In our previous blog post on Value Iteration & Q-learning, we introduced the Markov Decision Process (MDP) as a helpful model for describing the world, and we described how a robot could apply Reinforcement Learning (RL) techniques to learn a policy, $\pi: S \rightarrow A$, that maps the state of the world, $s \in S$, to the action the robot should take, $a \in A$. The goal of RL is to learn the optimal policy, $\pi^*$, that maximizes the expected, future, discounted reward (or return), $V^{\pi}(s)$, the agent receives when starting in state, $s$, and following policy, $\pi$ as given by the equation below.

\begin{align}
\pi^* = \text{arg}\max\limits_{\pi \in \Pi} V^{\pi}(s) = \text{arg}\max\limits_{\pi \in \Pi} \sum\limits_{s’}T(s,\pi(s),s’)[R(s,\pi(a|s),s’) + \gamma V_{\pi}(s’)]
\end{align}

We note that, in the tabular setting (e.g., for value and policy iteration, where one uses a look-up table to store information), the policy is deterministic (i.e, $\pi: S \rightarrow A$). However, when we move to deep learning-based representations of the policy (see the section on Policy Gradient below), the policy typically represents a policy distribution over actions the robot would sample from for acting in the world (i.e., $\pi: S \rightarrow [0,1]^{|A|}$).

To find the optimal policy, we described two approaches in our previous post (i.e., Value Iteration & Q-learning). Value iteration computes the optimal value function, $V^{*}(s)$, from which one can find the optimal policy given by $\pi^*(s) = \text{arg}\max\limits_{a \in A} \sum\limits_{s’}T(s,a,s’)[R(s,\pi(a|s),s’) + \gamma V^{*}(s’)]$. We also introduced Q-learning, in which one can extract the optimal policy by $\pi^*(s) = \text{arg}\max\limits_{a \in A} Q^*(s,a)$, where $Q^*$ is the optimal Q-function. Finally, we extended Q-learning to Deep Q-learning where the Q-function is represented as a neural network rather than storing the Q-values for each state-action pair in a look-up table.

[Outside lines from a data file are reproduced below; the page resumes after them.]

-- ==== Sys2Proof/Tests/Slice0.lean ====
section
/-! SUPPORT. Tests. Expected values come from spec/95_test_vectors.md (the vector is named in each comment) or are worked out
by hand from the rule named; the witnesses at the end show that the hypotheses of each statement can be met together. -/

namespace Sys2Proof.Tests

open Sys2Proof Sys2Proof.Machine

/-- One observation of a next state. -/
def observe {α : Type} (o : Host.Outcome State Fault Refusal) (f : State → α) : Option α :=
  match o with
  | .next t => some (f t)
  | .fault _ => none
  | .refused _ => none

/-- The base state of the vectors, Create(64, 32). -/
abbrev base : State := State.reset

/-- A machine that stands at `a` with the word `w` there. -/
def codeAt (a : Word) (w : Word) (s : State) : State := { s.placeWord a.toNat w with pc := a }

/-- The machine with the given bytes from `a` upwards. -/
def bytesAt (a : Nat) (bs : List Byte) (s : State) : State := { s with mem := s.mem.writeBlock a bs }

/-- The machine with one pixel on, in both planes. -/
def pixelOn (r c : Nat) (s : State) : State := { s with disp := s.disp.set r c true, scr := s.disp.set r c true }

/-- The machine with `IMPL_DOC_OPS = false`. -/
def inert (s : State) : State := { s with cfg := { s.cfg with implDocOps := false } }

/-- The machine with `ALU_FLAG_WRITE_LAST = false`. -/
def resultLast (s : State) : State := { s with cfg := { s.cfg with aluFlagWriteLast := false } }

/-- The machine whose `ADD_FLAG(1, 2)` is 7. -/
def oddCarry (s : State) : State := { s with cfg := { s.cfg with addFlag := .deviating [((1#8, 2#8), 7#8)] } }

/-- The machine with `JUMP_TARGET_OFFSET = 2`. -/
def jumpTwo (s : State) : State := { s with cfg := { s.cfg with jumpOffset := .two } }

/-- A machine with an 8 by 1 display, the smallest row a sprite byte does not wrap in. -/
abbrev small : State := create 8 1

/-! ### Well-formedness: one ill-formed term for each check -/

theorem test_drw_without_rows_is_ill_formed : wellFormed (.drw 1 2 0) = false := by decide
theorem test_nop_of_a_recognised_word_is_ill_formed : wellFormed (.nop 0x00E0#16) = false := by decide
theorem test_nop_of_Dxy0_is_ill_formed : wellFormed (.nop 0xD120#16) = false := by decide
theorem test_drw_is_well_formed : wellFormed (.drw 1 2 15) = true := by decide

/-! ### Decoding: every constructor, by a word written from the table's encoding -/

theorem test_decode_families_0_to_7 :
    decodeWord 0b0000000011100000#16 = .cls ∧ decodeWord 0b0000000011101110#16 = .ret ∧
    decodeWord 0b0001001000110100#16 = .jp 0x234#12 ∧ decodeWord 0b0010001000001010#16 = .call 0x20A#12 ∧
    decodeWord 0b0011001100010000#16 = .seImm 3 0x10#8 ∧ decodeWord 0b0100001100010001#16 = .sneImm 3 0x11#8 ∧
    decodeWord 0b0101000100100000#16 = .seReg 1 2 ∧ decodeWord 0b0110101001111011#16 = .ldImm 0xA 0x7B#8 ∧
    decodeWord 0b0111000000000001#16 = .addImm 0 1#8 := by decide

theorem test_decode_family_8 :
    decodeWord 0b1000001101010000#16 = .ldReg 3 5 ∧ decodeWord 0b1000001101010001#16 = .orReg 3 5 ∧
    decodeWord 0b1000001101010010#16 = .andReg 3 5 ∧ decodeWord 0b1000001101010011#16 = .xorReg 3 5 ∧
    decodeWord 0b1000001101010100#16 = .addReg 3 5 ∧ decodeWord 0b1000001101010101#16 = .subReg 3 5 ∧
    decodeWord 0b1000001101010110#16 = .shr 3 5 ∧ decodeWord 0b1000001101010111#16 = .subn 3 5 ∧
    decodeWord 0b1000001101011110#16 = .shl 3 5 := by decide

theorem test_decode_families_9_to_D :
    decodeWord 0b1001000100100000#16 = .sneReg 1 2 ∧ decodeWord 0b1010001100000000#16 = .ldI 0x300#12 ∧
    decodeWord 0b1011001100000000#16 = .ldIV0 0x300#12 ∧ decodeWord 0b1100001100001111#16 = .rnd 3 0x0F#8 ∧
    decodeWord 0b1101000100100000#16 = .nopDxy0 1 2 ∧ decodeWord 0b1101000100101111#16 = .drw 1 2 15 := by decide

In this blog post, we will follow a similar procedure for two new concepts: (1) Policy Iteration and (2) Policy Gradients (and REINFORCE). Like value iteration, policy iteration is a tabular method for reinforcement learning. Similar to Deep Q-learning, policy gradients are a function approximation-based RL method.

Policy Iteration

The pseudocode for policy iteration is given in Figure 1. At a high level, this algorithm first initializes a value function, $V(s)$, and a policy, $\pi(s)$, which are almost surely incorrect. That’s okay! The next two steps, (2) Policy Evaluation and (3) Policy Improvement, work by iteratively correcting the value function given the policy, correcting the policy given the value function, correcting the value function given the policy, and so forth. Let’s break down the policy evaluation and policy improvement steps.

Policy Evaluation

Policy evaluation involves computing the value function, $V^{\pi}(s)$, which we know how to do from our previous lesson on value iteration.
\begin{align}
V^\pi(s) = \sum\limits_{s’}T(s,\pi(s),s’)[R(s,\pi(s),s’) + \gamma V_{\pi}(s’)]
\end{align}

In policy iteration, the initial value function is chosen arbitrarily, (can be all zeroes, except at the terminal state – which will be the episode reward), and each successive approximation is computed using the following update rule:
\begin{align}
V_{k+1}(s) \: = \: \sum\limits_{s’}T(s,\pi(s),s’)[R(s,\pi(a|s),s’) + \gamma V_{k}(s’)]
\label{Bellman}
\end{align}

We keep updating the value function for the current policy using equation \ref{Bellman} until it converges (i.e., no state value is updated more than $\Delta$ during the previous iteration.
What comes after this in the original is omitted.